***** DATA RECORDS

-- ==== Sys2Proof/Tests/Slice0.lean ====
section
/-! SUPPORT. Tests: ill-formed commands that WellFormed refuses, states that meet the premises of each statement, and
small tests of single commands with the results the spec gives. -/

open Sys2Proof Sys2Proof.Machine

namespace Sys2Proof.Tests

set_option maxRecDepth 20000
set_option Elab.async false

/-! ## Small states -/

/-- A package that runs, with every channel present, live, out of reset, in no partition and in RUN. -/
def on : State :=
  let s := State.reset.modP fun p =>
    let p := { p with cond := .running, portUp := true, ari := true, functions := 0xFF }
    (p.wr 0x14 0xFF).wr 0x50 0xFFFFFFFF
  s.eachC fun s c => s.modC c fun x => { x with inReset := false }

/-- The lease is held by GW. -/
def leasedOn : State := on.modP fun p => p.setFld R.GAF_LEASE_STATUS_VALID 1

/-- Page 0 of channel 0 is mapped to the first page of T1, and its translation is held. -/
def mapped : State :=
  on.modC 0 fun c => { c.setFld R.MEM_MMU_EN 1 with mem := { c.mem with tlb := [⟨0, ⟨.t1, false, false, false, 0, 4096⟩⟩] } }

/-- A context of channel 0 of `mapped` with other content. -/
def job (f : Ctx → Ctx) : State := mapped.modX 0 0 fun c => f { c with st := .run }

/-- Context 0 of channel 0 may issue at address 0. -/
def code : State := job id

/-- A general register of that context. -/
def codeG (r : Fin 32) (v : DWord) : State := job fun c => { c with g := c.g.set r v }

/-- A semaphore of channel 0 of `code`. -/
def codeSem (n : Nat) (v : Sem) : State := code.modSem 0 n fun _ => v

/-- An entry of an engine with the first word of its instruction. -/
def ent (eng : Nat) (w : Wide) : Entry :=
  ⟨0, eng, w, Vector.replicate 64 0, [1, 1, 1, 1], 0, 0, none, [], 0, false, false, false, 0, false, false, none, [], 0, false, []⟩

theorem reaches_of {s : State} {pf : Fin 9} (h : (s.present pf && !s.fenced && match pfChan pf with
    | none => true
    | some ch => s.live ch && !(s.chan[ch]).inReset) = true) : s.reaches pf := by
  unfold State.reaches
  revert h
  cases pfChan pf
  · simp
  · simp; tauto

theorem fetches_of {s : State} {ch : ChIdx} {jc : JcIdx} {n : Nat}
    (h : (s.canIssue ch jc && (s.vaRead ch (s.ctx ch jc).pc.toNat n).isOk) = true) : s.fetches ch jc n := by
  simpa [State.fetches] using h

theorem noWaiters_of {s : State} {ch : ChIdx}
    (h : ((List.finRange 16).all (fun j => (s.ctx ch j).st != .waitSem) && (s.chan[ch]).mover.phase != .waiting) = true) :
    s.noWaiters ch := by
  simpa [State.noWaiters] using h

theorem on_reaches : on.reaches 0 ∧ on.reaches 1 ∧ on.runs = true ∧ on.up 0 = true ∧ on.clocked 0 = true :=
  ⟨reaches_of (by decide +kernel), reaches_of (by decide +kernel), by decide +kernel⟩

theorem code_fetches : code.fetches 0 0 4 ∧ code.noWaiters 0 := ⟨fetches_of (by decide +kernel), noWaiters_of (by decide +kernel)⟩

/-! ## Ill-formed commands are refused, one for each check; a good one is not -/

/-- The word of a wide instruction (Table 2.5): operand field `k` names descriptor `k` for each k of `opds`; `more` holds
what else is set. -/
def wide (eng op : Nat) (opds : List Nat) (par : Nat) (more : Nat := 0) : Wide :=
  BitVec.ofNat 512 (0x3F * 2 ^ 26 + 2 ^ 24 + eng * 2 ^ 20 + op * 2 ^ 12 + (opds.map fun k => (64 + k) * 2 ^ (48 + 7 * k)).sum +
    par * 2 ^ 392 + 0x3E * 2 ^ 506 + more)

/-- What start-up meets, with the given far-memory capacities. -/
def env (t2 : List Nat) : StartEnv := ⟨true, 0xFF, 0xFF, t2, [], true, 0⟩

/-- A cell with a payload. -/
def payload (n : Nat) : Cell := ⟨0, 0, 0, 0, true, false, false, 0, 0, List.replicate n 0, 0, 0, false, 0, 0⟩

/-- What link training meets, with the given credits. -/
def training (share : List Nat) : Training := ⟨true, [], 0, 0, false, true, 0, share, 0⟩

theorem wf_startUp : (Instr.startUp (env [512, 0])).wf = true ∧ (Instr.startUp (env [513])).wf = false ∧
    (Instr.startupRepeat (env (List.replicate 9 0))).wf = false := by decide
theorem wf_cells : (Instr.cellReceive 0 0 (payload 256) true).wf = true ∧ (Instr.cellReceive 0 0 (payload 260) true).wf = false ∧
    (Instr.cellReceive 0 0 (payload 6) true).wf = false := by decide +kernel
theorem wf_training : (Instr.linkTraining 0 (some 0) (training (List.replicate 8 16))).wf = true ∧
    (Instr.linkTraining 0 (some 0) (training [16])).wf = false := by decide
theorem wf_arbGrant : (Instr.arbGrant 0 0 0 [⟨1, .host⟩, ⟨2, .writeBack⟩] ⟨[.debug], 3⟩).wf = true ∧
    (Instr.arbGrant 0 0 0 [⟨1, .host⟩, ⟨1, .writeBack⟩] ⟨[], 0⟩).wf = false := by decide
theorem copyData_wf (n : Nat) : (Instr.copyData 0 0 0 0 0 (List.replicate n 0)).wf = decide (n ≤ 2 ^ 19) := by
  simp [Instr.wf, Instr.operandsOk, Instr.wideRow]
theorem wf_copyData : (Instr.copyData 0 0 0 0 0 (List.replicate (2 ^ 19) 0)).wf = true ∧
    (Instr.copyData 0 0 0 0 0 (List.replicate (2 ^ 19 + 1) 0)).wf = false :=
  ⟨(copyData_wf _).trans (by decide), (copyData_wf _).trans (by decide)⟩
theorem wf_manifest : (Instr.manifest 0 0 0 [⟨1, 0, 4096, 0, 0⟩]).wf = true ∧
    (Instr.manifest 0 0 0 (List.replicate 64 ⟨1, 0, 4096, 0, 0⟩)).wf = false := by decide +kernel
theorem wf_registers : (Instr.regWrite 0 4 15 0).wf = true ∧ (Instr.regWrite 0 6 15 0).wf = false ∧ (Instr.readClear 0 3).wf = false ∧
    (Instr.aliasWrite 0 0x7FFFC 31 15 1).wf = true ∧ (Instr.aliasWrite 0 0x80000 0 15 1).wf = false ∧
    (Instr.aliasWrite 0 2 0 15 1).wf = false ∧ (Instr.clSlotWrite 0 0 5 0).wf = false := by decide
theorem wf_alarms : (Instr.secAlarm 0 0 8).wf = true ∧ (Instr.secAlarm 0 0 9).wf = false := by decide
theorem wf_recovery : (Instr.flashRecoveryPortAccess true 0 [1] 1).wf = true ∧ (Instr.flashRecoveryPortAccess true 0 [1] 2).wf = false ∧
    (Instr.flashRecoveryPortAccess false 0 [1] 1).wf = false := by decide
theorem wf_config : (Instr.configRequestAbsent 255).wf = true ∧ (Instr.configRequestAbsent 256).wf = false := by decide

/-- Words of another engine, of another operation and of another mode; the last holds POOL = 1. -/
theorem wf_wide : (Instr.mxGemm 0 0 (wide 0 1 [0, 1, 3] 0)).wf = true ∧ (Instr.mxGemm 0 0 (wide 1 1 [0, 1, 3] 0)).wf = false ∧
    (Instr.mxGemm 0 0 (wide 0 2 [0, 1, 3] 0)).wf = false ∧ (Instr.mxConv 0 0 (wide 0 3 [0, 1, 3] (2 ^ 108))).wf = false ∧
    (Instr.averagePooling 0 0 (wide 0 3 [0, 1, 3] (2 ^ 108))).wf = true := by decide +kernel

/-! ## Results the spec's examples give -/

/-- The example behind R156: a block whose largest magnitude is 100 takes scale code 0x7D; 100 and 0.01 become 0x7C and
0x12. -/
theorem test_mxfp8_block : mxBlock 3 (fun _ => rne) [.fin 100, .fin (1 / 100)] = (0x7D, [0x7C, 0x12], ⟨0, 0⟩) := by decide +kernel

/-- The examples behind R157: amax 3.5 gives 0x30, amax 3.6 gives 0x31, and 1.2 becomes 2 in both. -/
theorem test_gk4_blocks : gkBlock (fun _ => rne) [.fin (7 / 2), .fin (6 / 5)] = (0x30, [7, 2], ⟨0, 0⟩) ∧
    (gkBlock (fun _ => rne) [.fin (18 / 5), .fin (6 / 5)]).1 = 0x31 ∧
    (gkBlock (fun _ => rne) [.fin (18 / 5), .fin (6 / 5)]).2.1 = [6, 2] := by decide +kernel

/-- The example behind R161: 1 + 2^-8 with the first draw of seed 0 becomes 0x3F81 in BF16, and 0x3F80 to nearest even. -/
theorem test_stochastic_rounding : drawWord 0 0 0 0 0 = 0x6627E8D5 ∧ (fBF16.conv ⟨2, drawWord 0 0 0 0 0⟩ (.fin (257 / 256))).1 = 0x3F81 ∧
    (fBF16.conv rne (.fin (257 / 256))).1 = 0x3F80 := by decide +kernel

/-- The example behind R383: R = 16, G1 = 8, G2 = 2. -/
theorem test_trees : let c : ClSlot := ⟨0, 16, 8, 2, 1, 1, 0, [], none, [], [], none⟩
    c.tree false 0 = (none, [1, 2, 3, 4, 5, 6, 7, 8]) ∧ c.tree true 15 = (none, [8, 9, 10, 11, 12, 13, 14, 7]) := by
  decide +kernel

/-- Table 13.6: three slot rows of expert 5, base row 3; ranks 0, 1 and 3 ask for 2, 2 and 1. -/
theorem test_grants : ((placeRows 1 3 3 false 0 [(0, 2), (1, 2), (2, 0), (3, 1)]).1.map fun g => (g.src, g.first, g.placed)) =
    [(0, 3, 2), (1, 5, 1), (2, 6, 0), (3, 6, 0)] := by decide +kernel

/-- The example behind R451: the alias word 0x448387C is bit 31 of the register at 0x9070. -/
theorem test_alias_word : placeOfOff 0x448387C = .alias_ 0x9070 31 := by decide +kernel

/-- The packed row behind R264: positions 0 to 3 carry segment 1, 4 to 8 segment 2, 9 carries PAD; CBLK is 1, then 4. -/
def keysOf (cb q : Nat) : List Nat :=
  let mark (p : Nat) : Option Nat := some (if p < 4 then 1 else if p < 9 then 2 else 0x80000000)
  (List.range 10).filter fun p => keyAdmitted (wide 0 0x10 [] (cb * 2 ^ 51)) 10 q p && marksMeet (mark p) (mark q)

theorem test_packed_row : keysOf 1 6 = [4, 5, 6] ∧ keysOf 1 3 = [0, 1, 2, 3] ∧ keysOf 1 9 = [] ∧ keysOf 4 6 = [4, 5, 6, 7] ∧
    keysOf 4 2 = [0, 1, 2, 3] := by decide +kernel

/-! ## States that meet the premises of the statements -/

/-- NumberFormats: in FP16, code 0 and the largest finite code. -/
theorem wit_NumberFormats : ∃ f, fltOf 9 = some f ∧ 0x7BFF < 2 ^ fmtBits 9 ∧
    (f.val 0).isNan = false ∧ (f.val 0).isInf = false ∧ (f.val 0x7BFF).isNan = false ∧ (f.val 0x7BFF).isInf = false := by
  exact ⟨_, rfl, by decide +kernel⟩

/-- StepRunsTheFrontCommand: an empty queue. -/
theorem wit_StepRunsTheFrontCommand : State.reset.pending = [] := by decide +kernel

/-- AluResults, Immediates, BranchesAndJumps and DescriptorsAndCsrs: a context that may issue; a zero divisor and another. -/
theorem wit_AluResults : code.fetches 0 0 4 ∧ code.g 0 0 1 = 0 ∧ (codeG 1 1).fetches 0 0 4 ∧ (codeG 1 1).g 0 0 1 ≠ 0 :=
  ⟨code_fetches.1, by decide +kernel, fetches_of (by decide +kernel), by decide +kernel⟩

theorem wit_Immediates : code.fetches 0 0 4 := code_fetches.1

/-- Equal registers, and a smaller one. -/
theorem wit_BranchesAndJumps : code.fetches 0 0 4 ∧ code.g 0 0 1 = code.g 0 0 2 ∧ (codeG 1 (-1)).fetches 0 0 4 ∧
    ((codeG 1 (-1)).g 0 0 1).toInt < ((codeG 1 (-1)).g 0 0 2).toInt :=
  ⟨code_fetches.1, by decide +kernel, fetches_of (by decide +kernel), by decide +kernel⟩

theorem wit_DescriptorsAndCsrs : code.fetches 0 0 4 := code_fetches.1

/-- LoadsWait: offsets 8 and 4 of a zero register; the store buffer empty, and one that reaches memory. -/
theorem wit_LoadsWait : code.fetches 0 0 4 ∧ (code.g 0 0 1 + BitVec.ofInt 64 (8 : BitVec 16).toInt).toNat % 8 = 0 ∧
    (code.g 0 0 1 + BitVec.ofInt 64 (4 : BitVec 16).toInt).toNat % 4 = 0 ∧ (code.ctx 0 0).stores = [] ∧
    (let s := job fun c => { c with stores := [⟨0x10, 8, 1⟩] }
     s.fetches 0 0 4 ∧ ∃ u, (s.begun 0 0).drainStores 0 0 = .ok u) :=
  ⟨code_fetches.1, by decide +kernel, by decide +kernel, by decide +kernel, fetches_of (by decide +kernel), ⟨_, rfl⟩⟩

/-- LoadsComplete: each kind of load, from T1, to g0 and to another register. -/
theorem wit_LoadsComplete : ∀ l ∈ ([⟨.ld, 0, 8, false⟩, ⟨.lw, 1, 4, false⟩, ⟨.lwu, 31, 4, false⟩, ⟨.tdld, 63, 32, false⟩] : List PendLoad),
    let s := job fun c => { c with load := some l }
    (s.ctx 0 0).load = some l ∧ (∃ bs, s.vaRead 0 l.va.toNat l.kind.size = .ok bs) ∧
      s.waitsRow 0 l.va.toNat l.kind.size = false ∧ (s.chan[(0 : Fin 8)]).mem.tlb.length < 4096 ∧
      ∀ i, i < l.kind.size → ∃ f a, s.translate 0 (l.va.toNat + i) = .ok (f, a) ∧ f.tier = .t1 := by
  intro l hl
  simp only [List.mem_cons, List.not_mem_nil, or_false] at hl
  have key : ∀ (s : State) (n : Nat) (va : Nat), (List.range n).all (fun i => match s.translate 0 (va + i) with
      | .ok (f, _) => f.tier == .t1
      | .error _ => false) = true → ∀ i, i < n → ∃ f a, s.translate 0 (va + i) = .ok (f, a) ∧ f.tier = .t1 := by
    intro s n va h i hi
    have := List.all_eq_true.1 h i (List.mem_range.2 hi)
    revert this
    cases hx : s.translate 0 (va + i) with
    | error e => simp
    | ok r => obtain ⟨f, a⟩ := r; intro h; exact ⟨f, a, rfl, by simpa using h⟩
  rcases hl with rfl | rfl | rfl | rfl <;>
    exact ⟨by decide +kernel, ⟨_, rfl⟩, by decide +kernel, by decide +kernel, key _ _ _ (by decide +kernel)⟩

**********

**WHAT YOU WILL DO**.
Repeat the material above exactly, beginning with its first line and ending with the line that holds "and in RUN. -/", and leave out everything else.

**EXERCISE ANSWER**.
-- ==== Sys2Proof/Tests/Slice0.lean ====
section
/-! SUPPORT. Tests: ill-formed commands that WellFormed refuses, states that meet the premises of each statement, and
small tests of single commands with the results the spec gives. -/

open Sys2Proof Sys2Proof.Machine

namespace Sys2Proof.Tests

set_option maxRecDepth 20000
set_option Elab.async false

/-! ## Small states -/

/-- A package that runs, with every channel present, live, out of reset, in no partition and in RUN. -/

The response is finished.